* EXERCISE REQUIREMENTS:
Only the lines from the one with "(Nat × Nat))" through the end of the material below belong in the reply; transcribe them exactly.

* LISTED ENTRIES:
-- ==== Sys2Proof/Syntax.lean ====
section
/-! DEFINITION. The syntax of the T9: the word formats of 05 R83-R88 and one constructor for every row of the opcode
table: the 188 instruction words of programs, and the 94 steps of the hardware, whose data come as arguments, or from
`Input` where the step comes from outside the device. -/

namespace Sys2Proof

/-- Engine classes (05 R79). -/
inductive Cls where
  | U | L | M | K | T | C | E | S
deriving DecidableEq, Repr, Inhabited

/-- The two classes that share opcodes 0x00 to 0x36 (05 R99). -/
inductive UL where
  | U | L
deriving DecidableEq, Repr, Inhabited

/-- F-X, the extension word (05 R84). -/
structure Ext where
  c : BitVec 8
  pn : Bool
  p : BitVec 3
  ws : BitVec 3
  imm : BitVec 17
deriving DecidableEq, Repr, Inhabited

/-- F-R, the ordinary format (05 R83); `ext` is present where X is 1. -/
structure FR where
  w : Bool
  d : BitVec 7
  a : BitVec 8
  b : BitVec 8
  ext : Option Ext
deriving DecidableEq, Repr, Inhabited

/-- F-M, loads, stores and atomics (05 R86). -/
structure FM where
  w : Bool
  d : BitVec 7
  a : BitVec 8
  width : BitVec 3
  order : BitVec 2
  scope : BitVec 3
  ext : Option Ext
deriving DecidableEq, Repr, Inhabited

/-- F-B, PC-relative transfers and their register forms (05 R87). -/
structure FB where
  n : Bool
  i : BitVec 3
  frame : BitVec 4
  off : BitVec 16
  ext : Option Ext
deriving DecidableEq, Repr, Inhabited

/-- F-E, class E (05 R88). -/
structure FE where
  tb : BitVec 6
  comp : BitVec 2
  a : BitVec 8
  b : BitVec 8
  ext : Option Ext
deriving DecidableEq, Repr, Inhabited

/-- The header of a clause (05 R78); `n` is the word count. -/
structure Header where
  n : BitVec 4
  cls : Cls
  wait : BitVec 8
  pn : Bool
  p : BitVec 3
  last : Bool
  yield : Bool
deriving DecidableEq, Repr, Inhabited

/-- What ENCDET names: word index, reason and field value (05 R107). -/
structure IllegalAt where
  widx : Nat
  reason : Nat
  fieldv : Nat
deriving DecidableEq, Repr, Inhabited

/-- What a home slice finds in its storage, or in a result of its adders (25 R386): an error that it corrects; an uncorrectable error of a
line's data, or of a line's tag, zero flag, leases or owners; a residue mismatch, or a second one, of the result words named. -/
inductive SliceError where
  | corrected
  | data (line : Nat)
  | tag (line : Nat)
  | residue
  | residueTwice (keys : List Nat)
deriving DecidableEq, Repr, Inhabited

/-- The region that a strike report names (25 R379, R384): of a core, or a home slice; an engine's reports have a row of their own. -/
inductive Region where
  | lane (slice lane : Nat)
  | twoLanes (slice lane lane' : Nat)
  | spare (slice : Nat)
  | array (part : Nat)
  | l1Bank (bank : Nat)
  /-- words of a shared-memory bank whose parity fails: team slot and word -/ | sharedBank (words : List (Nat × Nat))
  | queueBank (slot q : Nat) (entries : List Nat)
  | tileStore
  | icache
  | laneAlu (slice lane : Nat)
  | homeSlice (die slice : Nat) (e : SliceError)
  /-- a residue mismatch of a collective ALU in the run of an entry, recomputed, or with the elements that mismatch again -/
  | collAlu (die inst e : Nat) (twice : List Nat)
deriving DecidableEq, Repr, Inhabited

* SOLUTION:
  /-- words of a shared-memory bank whose parity fails: team slot and word -/ | sharedBank (words : List (Nat × Nat))
  | queueBank (slot q : Nat) (entries : List Nat)
  | tileStore
  | icache
  | laneAlu (slice lane : Nat)
  | homeSlice (die slice : Nat) (e : SliceError)
  /-- a residue mismatch of a collective ALU in the run of an entry, recomputed, or with the elements that mismatch again -/
  | collAlu (die inst e : Nat) (twice : List Nat)
deriving DecidableEq, Repr, Inhabited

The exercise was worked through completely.